** Opening Data section block **

/-- NODE_WRITE sets a node's count, asks for a placement decision when the node becomes ready and makes its heads wait when it no longer is; LPRE begins the pre-emption of the head's launch, or of every launch of the function with indices left, and its chunks come back; FNRST answers the waiting launches QRESET, cancels what has teams and fails what was never dispensed; FNRST_END ends the reset when the last team is gone (R396, R407 to R410, R436). Where the rules leave a point open the statement has the model's choice: log 48. -/
def Obligations.FunctionRegistersAct : Prop :=
  (∀ (s : State) (f n p : Nat) (v : BitVec 64), (s.func f).part = some p → ∃ t, exec (.nodeWrite f n v) s = .next t ∧ { t with funcs := s.funcs, parts := s.parts, launches := s.launches } = s ∧
    -- A node that becomes ready calls for a decision; heads wait again for one that no longer is.
    (v.toNat % 65536 = 0 → t.launches = s.launches ∧ (Tab.get (s.func f).nodes n 0 ≠ 0 → (t.part p).decide = true)) ∧
    (v.toNat % 65536 ≠ 0 → t.parts = s.parts ∧ ∀ k x, s.launch k = some x → t.launch k = some (if x.func = f ∧ x.state = .placing ∧ x.waitNode = some n then { x with nodeWait := true } else x)) ∧
    (∀ m, Tab.get (t.func f).nodes m 0 = if m = n then v.toNat % 65536 else Tab.get (s.func f).nodes m 0) ∧ ∀ g, g ≠ f → t.func g = s.func g) ∧
  (∀ (s : State) (f q k : Nat) (x : Launch), s.headOf f q = some k → s.launch k = some x → ∃ t, exec (.lpreQueue f q) s = .next t ∧ MemKept s t ∧ t.cores = s.cores ∧ (x.state ≠ .dealing → t = s) ∧
    (x.state = .dealing → t.chunksOf k = [] ∧ (∀ j, j ≠ k → t.launch j = s.launch j ∧ t.chunksOf j = s.chunksOf j) ∧ t.launch k = some { x with preempt := true, remnants := x.remnants ++ s.chunksOf k })) ∧
  (∀ (s : State) (f : Nat), ∃ t, exec (.lpreAll f) s = .next t ∧ MemKept s t ∧ t.cores = s.cores ∧
    ∀ k x, s.launch k = some x → (x.func = f → x.state = .dealing → s.undispensed k x ≠ 0 → t.chunksOf k = [] ∧ ∃ y, t.launch k = some y ∧ y.preempt = true ∧ y.state = .dealing) ∧
      (x.func ≠ f ∨ x.state ≠ .dealing → t.launch k = some x ∧ t.chunksOf k = s.chunksOf k)) ∧
  (∀ (s : State) (f : Nat), ∃ t, exec (.fnrst f) s = .next t ∧ MemKept s t ∧ SpadKept s t ∧ (t.func f).resetting = true ∧ (t.func f).notifies = [] ∧ (t.func f).saved = [] ∧
    (∀ k x, s.launch k = some x → x.func = f → x.state ≠ .draining → ∃ y, t.launch k = some y ∧ y.state = .draining ∧ y.next = y.total ∧ y.remnants = [] ∧
      (x.teams ≠ [] → y.cancelled = true) ∧ (x.teams = [] → x.disp = 0 → (s.func f).saved = [] → y.failed = true)) ∧
    (∀ k x, s.launch k = some x → x.func ≠ f → t.launch k = some x) ∧
    ∀ n, (s.func f).notifies = [n] → (s.stripe n.unit n.stripe).wait = some (.answer 1) → (s.thread n.unit n.stripe n.lane).alive = true → (t.thread n.unit n.stripe n.lane).reg n.dst = 2) ∧
  (∀ (s : State) (f : Nat), ∃ t, exec (.fnrstEnd f) s = .next t ∧ ((s.func f).resetting = false ∨ (∃ e ∈ s.cores, ∃ x, e.2.team = some x ∧ x.func = f) → t = s) ∧
    ((s.func f).resetting = true → (∀ e ∈ s.cores, ∀ x, e.2.team = some x → x.func ≠ f) → { t with funcs := s.funcs } = s ∧ t.func f = { s.func f with resetting := false, nodes := [], queues := [] }))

** Closing Data section block **

• Directions for this task
Identify the lines of the data that contain the word "saved". Copy each of them.

• Solution to this exercise
  (∀ (s : State) (f : Nat), ∃ t, exec (.fnrst f) s = .next t ∧ MemKept s t ∧ SpadKept s t ∧ (t.func f).resetting = true ∧ (t.func f).notifies = [] ∧ (t.func f).saved = [] ∧
      (x.teams ≠ [] → y.cancelled = true) ∧ (x.teams = [] → x.disp = 0 → (s.func f).saved = [] → y.failed = true)) ∧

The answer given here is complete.